[[ Supplied records open ]]
-- ==== Sys2Proof/Laws/Control.lean ====
section
/-!
SUPPORT. The ends of instructions: what finishing with OK or EMPTY_OP leaves, holding, and going on.
-/
namespace Sys2Proof.Laws

open Sys2Proof.Machine

/-- A completion record shows only in the response queues and in reports. -/
theorem keeps_instrDone (fu : Fuses) (n : Module) (i : Inst) (st : Nat) :
    KeepsBut [.od, .log, .report, .queues] n (n.instrDone fu i st) := by
  unfold Module.instrDone
  dsimp only
  repeat' split
  all_goals simp [Module.pushResp, keeps_refl]

@[simp] theorem kb_instrDone {ps : List Part} {m n : Module} (fu : Fuses) (i : Inst) (st : Nat) (h1 : Part.od ∈ ps)
    (h2 : Part.log ∈ ps) (h3 : Part.report ∈ ps) (h4 : Part.queues ∈ ps) :
    KeepsBut ps m (n.instrDone fu i st) ↔ KeepsBut ps m n :=
  kb_iff (keeps_instrDone fu n i st) (by simp [h1, h2, h3, h4])

/-- It touches no job context. -/
@[simp] theorem instrDone_jobs (fu : Fuses) (m : Module) (i : Inst) (st : Nat) : (m.instrDone fu i st).jobs = m.jobs := by
  unfold Module.instrDone
  dsimp only
  repeat' split
  all_goals simp [Module.pushResp]

/-- The end of an instruction with OK. -/
theorem finish_ok (fu : Fuses) (m : Module) (i : Inst) (v p : Nat) :
    m.finish fu i stOk v p =
      if bitAt (i.words.getD 0 0) 55 then
        (m.instrDone fu i stOk).onRun i.job (fun r => { r with signals := r.signals ++ [field (i.words.getD 0 0) 49 6] })
      else m.instrDone fu i stOk := by
  simp only [Module.finish, Module.fate, stOk, stEmptyOp, stCancelled, stPeerLost]
  simp

/-- The end of an instruction with EMPTY_OP. -/
theorem finish_empty (fu : Fuses) (m : Module) (i : Inst) (v p : Nat) :
    m.finish fu i stEmptyOp v p =
      if bitAt (i.words.getD 0 0) 55 then
        (m.instrDone fu i stEmptyOp).onRun i.job (fun r => { r with signals := r.signals ++ [field (i.words.getD 0 0) 49 6] })
      else m.instrDone fu i stEmptyOp := by
  simp only [Module.finish, Module.fate, stOk, stEmptyOp, stCancelled, stPeerLost]
  simp

@[simp] theorem finishOk_cores (fu : Fuses) (m : Module) (i : Inst) (v p : Nat) : (m.finish fu i stOk v p).cores = m.cores := by
  rw [finish_ok]; split <;> simp
@[simp] theorem finishEmpty_cores (fu : Fuses) (m : Module) (i : Inst) (v p : Nat) :
    (m.finish fu i stEmptyOp v p).cores = m.cores := by
  rw [finish_empty]; split <;> simp
@[simp] theorem core_finishOk (fu : Fuses) (m : Module) (i : Inst) (v p h : Nat) : (m.finish fu i stOk v p).core h = m.core h := by
  simp [Module.core]
@[simp] theorem core_finishEmpty (fu : Fuses) (m : Module) (i : Inst) (v p h : Nat) :
    (m.finish fu i stEmptyOp v p).core h = m.core h := by
  simp [Module.core]
@[simp] theorem finishOk_jobs (fu : Fuses) (m : Module) (i : Inst) (v p : Nat) :
    (m.finish fu i stOk v p).jobs = signalled m i := by
  rw [finish_ok, signalled]; split <;> simp [Module.onRun, Module.onJob]
@[simp] theorem finishEmpty_jobs (fu : Fuses) (m : Module) (i : Inst) (v p : Nat) :
    (m.finish fu i stEmptyOp v p).jobs = signalled m i := by
  rw [finish_empty, signalled]; split <;> simp [Module.onRun, Module.onJob]

@[simp] theorem kb_finishOk {ps : List Part} {m n : Module} (fu : Fuses) (i : Inst) (v p : Nat) (h1 : Part.od ∈ ps)
    (h2 : Part.log ∈ ps) (h3 : Part.report ∈ ps) (h4 : Part.queues ∈ ps) (h5 : Part.jobs ∈ ps) :
    KeepsBut ps m (n.finish fu i stOk v p) ↔ KeepsBut ps m n := by
  rw [finish_ok]; split <;> simp [h1, h2, h3, h4, h5]
@[simp] theorem kb_finishEmpty {ps : List Part} {m n : Module} (fu : Fuses) (i : Inst) (v p : Nat) (h1 : Part.od ∈ ps)
    (h2 : Part.log ∈ ps) (h3 : Part.report ∈ ps) (h4 : Part.queues ∈ ps) (h5 : Part.jobs ∈ ps) :
    KeepsBut ps m (n.finish fu i stEmptyOp v p) ↔ KeepsBut ps m n := by
  rw [finish_empty]; split <;> simp [h1, h2, h3, h4, h5]

/-! ### Updates of one core's sequencer and tags -/

@[simp] theorem kb_onSeq {ps : List Part} {m n : Module} (g : Nat) (f : CoreSeq → CoreSeq) (h : Part.cores ∈ ps) :
    KeepsBut ps m (n.onSeq g f) ↔ KeepsBut ps m n := by simp [Module.onSeq, h]
@[simp] theorem kb_goto {ps : List Part} {m n : Module} (g j pc : Nat) (h : Part.cores ∈ ps) :
    KeepsBut ps m (n.goto g j pc) ↔ KeepsBut ps m n := by simp [Module.goto, h]
@[simp] theorem kb_advance {ps : List Part} {m n : Module} (i : Inst) (h : Part.cores ∈ ps) :
    KeepsBut ps m (n.advance i) ↔ KeepsBut ps m n := by simp [Module.advance, h]
@[simp] theorem kb_hold {ps : List Part} {m n : Module} (g : Nat) (w : Wait) (h : Part.cores ∈ ps) :
    KeepsBut ps m (n.hold g w) ↔ KeepsBut ps m n := by simp [Module.hold, h]
@[simp] theorem kb_setFull {ps : List Part} {m n : Module} (g : Nat) (l : List Nat) (h : Part.cores ∈ ps) :
    KeepsBut ps m (n.setFull g l) ↔ KeepsBut ps m n := by simp [Module.setFull, h]
@[simp] theorem kb_setEmpty {ps : List Part} {m n : Module} (g : Nat) (l : List Nat) (h : Part.cores ∈ ps) :
    KeepsBut ps m (n.setEmpty g l) ↔ KeepsBut ps m n := by simp [Module.setEmpty, h]

@[simp] theorem onSeq_jobs (m : Module) (g : Nat) (f : CoreSeq → CoreSeq) : (m.onSeq g f).jobs = m.jobs := rfl
@[simp] theorem goto_jobs (m : Module) (g j pc : Nat) : (m.goto g j pc).jobs = m.jobs := rfl
@[simp] theorem advance_jobs (m : Module) (i : Inst) : (m.advance i).jobs = m.jobs := rfl
@[simp] theorem hold_jobs (m : Module) (g : Nat) (w : Wait) : (m.hold g w).jobs = m.jobs := rfl
@[simp] theorem setFull_jobs (m : Module) (g : Nat) (l : List Nat) : (m.setFull g l).jobs = m.jobs := rfl
@[simp] theorem setEmpty_jobs (m : Module) (g : Nat) (l : List Nat) : (m.setEmpty g l).jobs = m.jobs := rfl
@[simp] theorem job_onSeq (m : Module) (g : Nat) (f : CoreSeq → CoreSeq) (h : Nat) : (m.onSeq g f).job h = m.job h := rfl
@[simp] theorem onSeq_length (m : Module) (g : Nat) (f : CoreSeq → CoreSeq) : (m.onSeq g f).cores.length = m.cores.length := by
  simp [Module.onSeq]
@[simp] theorem setEmpty_length (m : Module) (g : Nat) (l : List Nat) : (m.setEmpty g l).cores.length = m.cores.length := by
  simp [Module.setEmpty]
@[simp] theorem setFull_length (m : Module) (g : Nat) (l : List Nat) : (m.setFull g l).cores.length = m.cores.length := by
  simp [Module.setFull]

theorem core_onSeq_self (m : Module) (g : Nat) (f : CoreSeq → CoreSeq) (h : g < m.cores.length) :
    (m.onSeq g f).core g = { m.core g with seq := f (m.core g).seq } := core_onCore_self m g _ h
theorem core_onSeq_other (m : Module) (g h : Nat) (f : CoreSeq → CoreSeq) (hn : h ≠ g) :
    (m.onSeq g f).core h = m.core h := core_onCore_other m g h _ hn

/-- The signal of an instruction does not depend on what else changed. -/
theorem signalled_congr {m n : Module} (i : Inst) (h : n.jobs = m.jobs) : signalled n i = signalled m i := by
  simp [signalled, h]

/-- Where a sequencer goes does not depend on what else changed. -/
theorem seqAt_congr {m n : Module} (i : Inst) (pc : Nat) (q : CoreSeq) (h : n.jobs = m.jobs) : seqAt n i pc q = seqAt m i pc q := by
  simp [seqAt, Module.job, h]

/-- The core whose program goes on. -/
theorem core_goto (m : Module) (i : Inst) (pc : Nat) (h : i.core < m.cores.length) :
    (m.goto i.core i.job pc).core i.core = { m.core i.core with seq := seqAt m i pc (m.core i.core).seq } :=
  core_onCore_self m i.core _ h
theorem core_goto_other (m : Module) (g j pc h : Nat) (hn : h ≠ g) : (m.goto g j pc).core h = m.core h :=
  core_onCore_other m g h _ hn

/-- A core that goes on at an instruction after its sequencer was changed. -/
theorem wentOn_jump (fu : Fuses) (m : Module) (i : Inst) (pc : Nat) (f : CoreSeq → CoreSeq) (st : Nat)
    (hs : st = stOk ∨ st = stEmptyOp) (h : i.core < m.cores.length) :
    WentOn m ((m.onSeq i.core f).controlJump fu i pc st) i pc (f (m.core i.core).seq) := by
  have hl : i.core < (m.onSeq i.core f).cores.length := by simpa using h
  unfold Module.controlJump
  rcases hs with rfl | rfl
  all_goals
    refine ⟨?_, ?_, ?_, ?_⟩
    · simp only [core_finishOk, core_finishEmpty]
      rw [core_goto _ _ _ hl, core_onSeq_self _ _ _ h, seqAt_congr i pc _ (onSeq_jobs m i.core f)]
    · intro k hk
      simp only [core_finishOk, core_finishEmpty]
      rw [core_goto_other _ _ _ _ _ hk, core_onSeq_other _ _ _ _ hk]
    · simp only [finishOk_jobs, finishEmpty_jobs]
      exact signalled_congr i (by simp)
    · simp [ending, keeps_refl]

/-- Changing nothing of a sequencer changes nothing. -/
theorem onSeq_id (m : Module) (g : Nat) : m.onSeq g (fun q => q) = m := by
  have h : ∀ (l : List Core) (i : Nat), modifyAt (fun c : Core => { c with seq := c.seq }) l i = l := by
    intro l
    induction l with
    | nil => intro i; rfl
    | cons a l ih => intro i; cases i with
      | zero => rfl
      | succ i => simp [modifyAt, ih]
  simp [Module.onSeq, Module.onCore, h]

/-- The same with the sequencer as it was. -/
theorem wentOn_jump' (fu : Fuses) (m : Module) (i : Inst) (pc st : Nat) (hs : st = stOk ∨ st = stEmptyOp)
    (h : i.core < m.cores.length) : WentOn m (m.controlJump fu i pc st) i pc (m.core i.core).seq := by
  have := wentOn_jump fu m i pc (fun q => q) st hs h
  rwa [onSeq_id] at this

/-- The next instruction. -/
theorem wentOn_done (fu : Fuses) (m : Module) (i : Inst) (f : CoreSeq → CoreSeq) (h : i.core < m.cores.length) :
    WentOn m ((m.onSeq i.core f).controlDone fu i) i (i.index + 1) (f (m.core i.core).seq) :=
  wentOn_jump fu m i (i.index + 1) f stOk (Or.inl rfl) h

/-- The next instruction with the sequencer as it was. -/
theorem wentOn_done' (fu : Fuses) (m : Module) (i : Inst) (h : i.core < m.cores.length) :
    WentOn m (m.controlDone fu i) i (i.index + 1) (m.core i.core).seq :=
  wentOn_jump' fu m i (i.index + 1) stOk (Or.inl rfl) h

/-- A core that waits. -/
theorem holds_hold (m : Module) (i : Inst) (w : Wait) (h : i.core < m.cores.length) : Holds m (m.hold i.core w) i w :=
  ⟨core_onCore_self m i.core _ h, fun k hk => core_onCore_other m i.core k _ hk, by simp [keeps_refl]⟩

/-- An instruction whose shapes are good runs its body. -/
theorem withShapes_of {m : Module} {i : Inst} {ups : List Upset} {ss : List Shape} {refs : List Nat}
    (h : ShapesGood m i ups ss refs) (fu : Fuses) (body : Module → Inst → Module) :
    m.withShapes fu ups ss refs i body = body m i := by
  simp [Module.withShapes, h.1, h.2]

end Sys2Proof.Laws
end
[[ Supplied records closed ]]
### Task prompt
Transcribe the records above exactly, beginning at the line that contains "simp [Module.onSeq, Module.onCore, h]" and ending with the line that contains "theorem wentOn_jump' (fu", both included, and nothing else.

### Completed exercise
  simp [Module.onSeq, Module.onCore, h]

/-- The same with the sequencer as it was. -/
theorem wentOn_jump' (fu : Fuses) (m : Module) (i : Inst) (pc st : Nat) (hs : st = stOk ∨ st = stEmptyOp)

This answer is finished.